A friend of mine recently lost his mum to cancer. How could he sum up her life in one short eulogy? Impossible, of course.
I started researching my ancestry this year and discovered that we had relatives murdered by Nazis in death camps and ghettos. What legacies might these people have left if they’d survived? What people might they have become? My niece recently helped produce a play about the Holocaust. The theme was remembering — we must remember, but we can never fully recapture the richness of each life lost.
When we remember, we edit. We make our own meanings. Stories and objects stand in for what was once a person, full of hope and love and guilt and secrets.
My dad was an alcoholic who took his own life. I inherited a big oil painting and a bag of mostly broken watches. Nothing else. Is that his legacy, then? What was going through his head at the end? That question mark is indelible. My mum’s mum’s mum’s sister had a child who had a child called Brian. This distant cousin of mine managed the Beatles, helped them become stars, then died of an overdose aged 32. Was it an accident?
When I think about the idea of legacy, I run into mysteries at every turn
I reflect on what remains unknowable. Even when someone has 22.9 million pages indexed on Google, a Wikipedia listing, and stories of a young Brian Epstein still vivid in my 92-year-old cousin’s mind, I don’t really know the truth. All I can do is piece things together in my own way.
What if I want to paint a clearer picture for my ancestors? I could keep a journal. I could write an autobiography. I could tell my story as clearly and vividly as my creative skills allow, praying that not too much fidelity is lost as my name echoes through the generations. But none of them would know me, really. They might see pieces of themselves, or they might think me utterly uninteresting. But in the end, they can only filter what’s left through the tight pores of their own experience. They can only make sense of the story squinting through the lens of life in the year 2098 or 3100.
Thing is, most of us don’t even know ourselves. Self-knowledge isn’t a game you complete. We’re always changing, often in ways we didn’t predict. Sometimes we prefer not to look in the mirror at all. Knowing where we came from can help us feel part of something bigger. Roots and traditions can help us feel like we belong. Considering the deep future helps too; not questions like ‘how will I be remembered?‘, but ‘what decisions can I make today that people thousands of years from now might be grateful for, or inspired by?‘
Those decisions — every decision — must always happen in the present. The present, as wise people will no doubt keep reminding us as long as civilisation continues, is all we have.

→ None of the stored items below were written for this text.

-- ==== Sys2Proof/Laws/State.lean ====
section
/-! SUPPORT. What each update of the state leaves as it was, field by field: true by unfolding, for `simp`. -/

namespace Sys2Proof.Machine

/-! ## State.setCore -/

@[simp] theorem setCore_clusters (s : State) (c : CoreId) (x : Core) : (s.setCore c x).clusters = s.clusters := rfl
@[simp] theorem setCore_islands (s : State) (c : CoreId) (x : Core) : (s.setCore c x).islands = s.islands := rfl
@[simp] theorem setCore_parts (s : State) (c : CoreId) (x : Core) : (s.setCore c x).parts = s.parts := rfl
@[simp] theorem setCore_ctxs (s : State) (c : CoreId) (x : Core) : (s.setCore c x).ctxs = s.ctxs := rfl
@[simp] theorem setCore_time (s : State) (c : CoreId) (x : Core) : (s.setCore c x).time = s.time := rfl
@[simp] theorem setCore_frac (s : State) (c : CoreId) (x : Core) : (s.setCore c x).frac = s.frac := rfl
@[simp] theorem setCore_lines (s : State) (c : CoreId) (x : Core) : (s.setCore c x).lines = s.lines := rfl
@[simp] theorem setCore_limits (s : State) (c : CoreId) (x : Core) : (s.setCore c x).limits = s.limits := rfl
@[simp] theorem setCore_wayErrs (s : State) (c : CoreId) (x : Core) : (s.setCore c x).wayErrs = s.wayErrs := rfl
@[simp] theorem setCore_lastUse (s : State) (c : CoreId) (x : Core) : (s.setCore c x).lastUse = s.lastUse := rfl
@[simp] theorem setCore_snoop (s : State) (c : CoreId) (x : Core) : (s.setCore c x).snoop = s.snoop := rfl
@[simp] theorem setCore_backInv (s : State) (c : CoreId) (x : Core) : (s.setCore c x).backInv = s.backInv := rfl
@[simp] theorem setCore_mem (s : State) (c : CoreId) (x : Core) : (s.setCore c x).mem = s.mem := rfl
@[simp] theorem setCore_sealMeta (s : State) (c : CoreId) (x : Core) : (s.setCore c x).sealMeta = s.sealMeta := rfl
@[simp] theorem setCore_fills (s : State) (c : CoreId) (x : Core) : (s.setCore c x).fills = s.fills := rfl
@[simp] theorem setCore_reseals (s : State) (c : CoreId) (x : Core) : (s.setCore c x).reseals = s.reseals := rfl
@[simp] theorem setCore_badFrames (s : State) (c : CoreId) (x : Core) : (s.setCore c x).badFrames = s.badFrames := rfl
@[simp] theorem setCore_fastFrames (s : State) (c : CoreId) (x : Core) : (s.setCore c x).fastFrames = s.fastFrames := rfl
@[simp] theorem setCore_fastLines (s : State) (c : CoreId) (x : Core) : (s.setCore c x).fastLines = s.fastLines := rfl
@[simp] theorem setCore_frameErrs (s : State) (c : CoreId) (x : Core) : (s.setCore c x).frameErrs = s.frameErrs := rfl
@[simp] theorem setCore_rowsLost (s : State) (c : CoreId) (x : Core) : (s.setCore c x).rowsLost = s.rowsLost := rfl
@[simp] theorem setCore_hallow (s : State) (c : CoreId) (x : Core) : (s.setCore c x).hallow = s.hallow := rfl
@[simp] theorem setCore_ppkg (s : State) (c : CoreId) (x : Core) : (s.setCore c x).ppkg = s.ppkg := rfl
@[simp] theorem setCore_penv (s : State) (c : CoreId) (x : Core) : (s.setCore c x).penv = s.penv := rfl
@[simp] theorem setCore_hostAllow (s : State) (c : CoreId) (x : Core) : (s.setCore c x).hostAllow = s.hostAllow := rfl
@[simp] theorem setCore_sevBase (s : State) (c : CoreId) (x : Core) : (s.setCore c x).sevBase = s.sevBase := rfl
@[simp] theorem setCore_sevSize (s : State) (c : CoreId) (x : Core) : (s.setCore c x).sevSize = s.sevSize := rfl
@[simp] theorem setCore_sevWr (s : State) (c : CoreId) (x : Core) : (s.setCore c x).sevWr = s.sevWr := rfl
@[simp] theorem setCore_sevRd (s : State) (c : CoreId) (x : Core) : (s.setCore c x).sevRd = s.sevRd := rfl
@[simp] theorem setCore_sevLost (s : State) (c : CoreId) (x : Core) : (s.setCore c x).sevLost = s.sevLost := rfl
@[simp] theorem setCore_tampers (s : State) (c : CoreId) (x : Core) : (s.setCore c x).tampers = s.tampers := rfl
@[simp] theorem setCore_pf0err (s : State) (c : CoreId) (x : Core) : (s.setCore c x).pf0err = s.pf0err := rfl
@[simp] theorem setCore_stage (s : State) (c : CoreId) (x : Core) : (s.setCore c x).stage = s.stage := rfl
@[simp] theorem setCore_stageErr (s : State) (c : CoreId) (x : Core) : (s.setCore c x).stageErr = s.stageErr := rfl
@[simp] theorem setCore_cfgSigned (s : State) (c : CoreId) (x : Core) : (s.setCore c x).cfgSigned = s.cfgSigned := rfl
@[simp] theorem setCore_drop (s : State) (c : CoreId) (x : Core) : (s.setCore c x).drop = s.drop := rfl
@[simp] theorem setCore_resv (s : State) (c : CoreId) (x : Core) : (s.setCore c x).resv = s.resv := rfl
@[simp] theorem setCore_msix (s : State) (c : CoreId) (x : Core) : (s.setCore c x).msix = s.msix := rfl
@[simp] theorem setCore_msixCtl (s : State) (c : CoreId) (x : Core) : (s.setCore c x).msixCtl = s.msixCtl := rfl
@[simp] theorem setCore_recs (s : State) (c : CoreId) (x : Core) : (s.setCore c x).recs = s.recs := rfl
@[simp] theorem setCore_now (s : State) (c : CoreId) (x : Core) : (s.setCore c x).now = s.now := rfl
@[simp] theorem setCore_endSeq (s : State) (c : CoreId) (x : Core) : (s.setCore c x).endSeq = s.endSeq := rfl
@[simp] theorem setCore_monitors (s : State) (c : CoreId) (x : Core) : (s.setCore c x).monitors = s.monitors := rfl
@[simp] theorem setCore_fastOut (s : State) (c : CoreId) (x : Core) : (s.setCore c x).fastOut = s.fastOut := rfl
@[simp] theorem setCore_spdm (s : State) (c : CoreId) (x : Core) : (s.setCore c x).spdm = s.spdm := rfl
@[simp] theorem setCore_intake (s : State) (c : CoreId) (x : Core) : (s.setCore c x).intake = s.intake := rfl
@[simp] theorem setCore_fto (s : State) (c : CoreId) (x : Core) : (s.setCore c x).fto = s.fto := rfl
@[simp] theorem setCore_fabid (s : State) (c : CoreId) (x : Core) : (s.setCore c x).fabid = s.fabid := rfl
@[simp] theorem setCore_ports (s : State) (c : CoreId) (x : Core) : (s.setCore c x).ports = s.ports := rfl
@[simp] theorem setCore_routes (s : State) (c : CoreId) (x : Core) : (s.setCore c x).routes = s.routes := rfl
@[simp] theorem setCore_peerMap (s : State) (c : CoreId) (x : Core) : (s.setCore c x).peerMap = s.peerMap := rfl
@[simp] theorem setCore_peerReqs (s : State) (c : CoreId) (x : Core) : (s.setCore c x).peerReqs = s.peerReqs := rfl
@[simp] theorem setCore_peerTag (s : State) (c : CoreId) (x : Core) : (s.setCore c x).peerTag = s.peerTag := rfl
@[simp] theorem setCore_halts (s : State) (c : CoreId) (x : Core) : (s.setCore c x).halts = s.halts := rfl
@[simp] theorem setCore_outbox (s : State) (c : CoreId) (x : Core) : (s.setCore c x).outbox = s.outbox := rfl
@[simp] theorem setCore_agenda (s : State) (c : CoreId) (x : Core) : (s.setCore c x).agenda = s.agenda := rfl
@[simp] theorem setCore_turn (s : State) (c : CoreId) (x : Core) : (s.setCore c x).turn = s.turn := rfl
@[simp] theorem setCore_fresh (s : State) (c : CoreId) (x : Core) : (s.setCore c x).fresh = s.fresh := rfl

/-! ## State.setJob -/

@[simp] theorem setJob_clusters (s : State) (c : CoreId) (j : Job) : (s.setJob c j).clusters = s.clusters := rfl
@[simp] theorem setJob_islands (s : State) (c : CoreId) (j : Job) : (s.setJob c j).islands = s.islands := rfl
@[simp] theorem setJob_parts (s : State) (c : CoreId) (j : Job) : (s.setJob c j).parts = s.parts := rfl
@[simp] theorem setJob_ctxs (s : State) (c : CoreId) (j : Job) : (s.setJob c j).ctxs = s.ctxs := rfl
@[simp] theorem setJob_time (s : State) (c : CoreId) (j : Job) : (s.setJob c j).time = s.time := rfl
@[simp] theorem setJob_frac (s : State) (c : CoreId) (j : Job) : (s.setJob c j).frac = s.frac := rfl
@[simp] theorem setJob_lines (s : State) (c : CoreId) (j : Job) : (s.setJob c j).lines = s.lines := rfl
@[simp] theorem setJob_limits (s : State) (c : CoreId) (j : Job) : (s.setJob c j).limits = s.limits := rfl
@[simp] theorem setJob_wayErrs (s : State) (c : CoreId) (j : Job) : (s.setJob c j).wayErrs = s.wayErrs := rfl
@[simp] theorem setJob_lastUse (s : State) (c : CoreId) (j : Job) : (s.setJob c j).lastUse = s.lastUse := rfl
@[simp] theorem setJob_snoop (s : State) (c : CoreId) (j : Job) : (s.setJob c j).snoop = s.snoop := rfl
@[simp] theorem setJob_backInv (s : State) (c : CoreId) (j : Job) : (s.setJob c j).backInv = s.backInv := rfl
@[simp] theorem setJob_mem (s : State) (c : CoreId) (j : Job) : (s.setJob c j).mem = s.mem := rfl
@[simp] theorem setJob_sealMeta (s : State) (c : CoreId) (j : Job) : (s.setJob c j).sealMeta = s.sealMeta := rfl
@[simp] theorem setJob_fills (s : State) (c : CoreId) (j : Job) : (s.setJob c j).fills = s.fills := rfl
@[simp] theorem setJob_reseals (s : State) (c : CoreId) (j : Job) : (s.setJob c j).reseals = s.reseals := rfl
@[simp] theorem setJob_badFrames (s : State) (c : CoreId) (j : Job) : (s.setJob c j).badFrames = s.badFrames := rfl
@[simp] theorem setJob_fastFrames (s : State) (c : CoreId) (j : Job) : (s.setJob c j).fastFrames = s.fastFrames := rfl
@[simp] theorem setJob_fastLines (s : State) (c : CoreId) (j : Job) : (s.setJob c j).fastLines = s.fastLines := rfl
@[simp] theorem setJob_frameErrs (s : State) (c : CoreId) (j : Job) : (s.setJob c j).frameErrs = s.frameErrs := rfl
@[simp] theorem setJob_rowsLost (s : State) (c : CoreId) (j : Job) : (s.setJob c j).rowsLost = s.rowsLost := rfl
@[simp] theorem setJob_hallow (s : State) (c : CoreId) (j : Job) : (s.setJob c j).hallow = s.hallow := rfl
@[simp] theorem setJob_ppkg (s : State) (c : CoreId) (j : Job) : (s.setJob c j).ppkg = s.ppkg := rfl
@[simp] theorem setJob_penv (s : State) (c : CoreId) (j : Job) : (s.setJob c j).penv = s.penv := rfl
@[simp] theorem setJob_hostAllow (s : State) (c : CoreId) (j : Job) : (s.setJob c j).hostAllow = s.hostAllow := rfl
@[simp] theorem setJob_sevBase (s : State) (c : CoreId) (j : Job) : (s.setJob c j).sevBase = s.sevBase := rfl
@[simp] theorem setJob_sevSize (s : State) (c : CoreId) (j : Job) : (s.setJob c j).sevSize = s.sevSize := rfl
@[simp] theorem setJob_sevWr (s : State) (c : CoreId) (j : Job) : (s.setJob c j).sevWr = s.sevWr := rfl
@[simp] theorem setJob_sevRd (s : State) (c : CoreId) (j : Job) : (s.setJob c j).sevRd = s.sevRd := rfl
@[simp] theorem setJob_sevLost (s : State) (c : CoreId) (j : Job) : (s.setJob c j).sevLost = s.sevLost := rfl
@[simp] theorem setJob_tampers (s : State) (c : CoreId) (j : Job) : (s.setJob c j).tampers = s.tampers := rfl
@[simp] theorem setJob_pf0err (s : State) (c : CoreId) (j : Job) : (s.setJob c j).pf0err = s.pf0err := rfl
@[simp] theorem setJob_stage (s : State) (c : CoreId) (j : Job) : (s.setJob c j).stage = s.stage := rfl
@[simp] theorem setJob_stageErr (s : State) (c : CoreId) (j : Job) : (s.setJob c j).stageErr = s.stageErr := rfl
@[simp] theorem setJob_cfgSigned (s : State) (c : CoreId) (j : Job) : (s.setJob c j).cfgSigned = s.cfgSigned := rfl
@[simp] theorem setJob_drop (s : State) (c : CoreId) (j : Job) : (s.setJob c j).drop = s.drop := rfl
@[simp] theorem setJob_resv (s : State) (c : CoreId) (j : Job) : (s.setJob c j).resv = s.resv := rfl
@[simp] theorem setJob_msix (s : State) (c : CoreId) (j : Job) : (s.setJob c j).msix = s.msix := rfl
@[simp] theorem setJob_msixCtl (s : State) (c : CoreId) (j : Job) : (s.setJob c j).msixCtl = s.msixCtl := rfl
@[simp] theorem setJob_recs (s : State) (c : CoreId) (j : Job) : (s.setJob c j).recs = s.recs := rfl
@[simp] theorem setJob_now (s : State) (c : CoreId) (j : Job) : (s.setJob c j).now = s.now := rfl
@[simp] theorem setJob_endSeq (s : State) (c : CoreId) (j : Job) : (s.setJob c j).endSeq = s.endSeq := rfl
@[simp] theorem setJob_monitors (s : State) (c : CoreId) (j : Job) : (s.setJob c j).monitors = s.monitors := rfl
@[simp] theorem setJob_fastOut (s : State) (c : CoreId) (j : Job) : (s.setJob c j).fastOut = s.fastOut := rfl
@[simp] theorem setJob_spdm (s : State) (c : CoreId) (j : Job) : (s.setJob c j).spdm = s.spdm := rfl
@[simp] theorem setJob_intake (s : State) (c : CoreId) (j : Job) : (s.setJob c j).intake = s.intake := rfl
@[simp] theorem setJob_fto (s : State) (c : CoreId) (j : Job) : (s.setJob c j).fto = s.fto := rfl
@[simp] theorem setJob_fabid (s : State) (c : CoreId) (j : Job) : (s.setJob c j).fabid = s.fabid := rfl
@[simp] theorem setJob_ports (s : State) (c : CoreId) (j : Job) : (s.setJob c j).ports = s.ports := rfl
@[simp] theorem setJob_routes (s : State) (c : CoreId) (j : Job) : (s.setJob c j).routes = s.routes := rfl
@[simp] theorem setJob_peerMap (s : State) (c : CoreId) (j : Job) : (s.setJob c j).peerMap = s.peerMap := rfl
@[simp] theorem setJob_peerReqs (s : State) (c : CoreId) (j : Job) : (s.setJob c j).peerReqs = s.peerReqs := rfl
@[simp] theorem setJob_peerTag (s : State) (c : CoreId) (j : Job) : (s.setJob c j).peerTag = s.peerTag := rfl
@[simp] theorem setJob_halts (s : State) (c : CoreId) (j : Job) : (s.setJob c j).halts = s.halts := rfl
@[simp] theorem setJob_outbox (s : State) (c : CoreId) (j : Job) : (s.setJob c j).outbox = s.outbox := rfl
@[simp] theorem setJob_agenda (s : State) (c : CoreId) (j : Job) : (s.setJob c j).agenda = s.agenda := rfl
@[simp] theorem setJob_turn (s : State) (c : CoreId) (j : Job) : (s.setJob c j).turn = s.turn := rfl
@[simp] theorem setJob_fresh (s : State) (c : CoreId) (j : Job) : (s.setJob c j).fresh = s.fresh := rfl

To me, leaving a legacy doesn’t mean finishing some grand project, achieving fame, or setting up a trust fund
Some of those things might be nice, but should I stake my life’s meaning on them? The very word has a whiff of stately homes and slavery about it. ‘Legacy’, a word that came to mean a gift or bequest left by someone in their will in the early 15th century and grew to mean something much broader — our immaterial influence, in the realm of ideas. Here, in the present, we do many immaterial things. We bring a particular energy to our interactions. We combine and conjure concepts in consciousness. We live by abstract values. We exist at some mysterious frequency that makes us more than the sum of our cells.
I believe these are the things that most deeply reverberate through time — our ways of being in the world. The things we build might last a few generations. Our names might echo even longer. But the energy we live with — the constant spark of curiosity or the unfathomable wells of kindness or the mood of general despair — whatever that energy is will ripple through you and the people you meet, the people they meet, and far beyond. I’m probably connected to my ancestors in a million ways I don’t realise. And so are you. I could be listening to a Beatles record without ever having heard the name Brian Epstein, and the music would still have some small but unstoppable fleck of his energy in it.
Forget money and fame. What energy are you putting out today that we’ll need more of in the future? What ideas are you exploring that might be worth passing down? What would make your great-great-great-great-great-great-great granddaughter smile?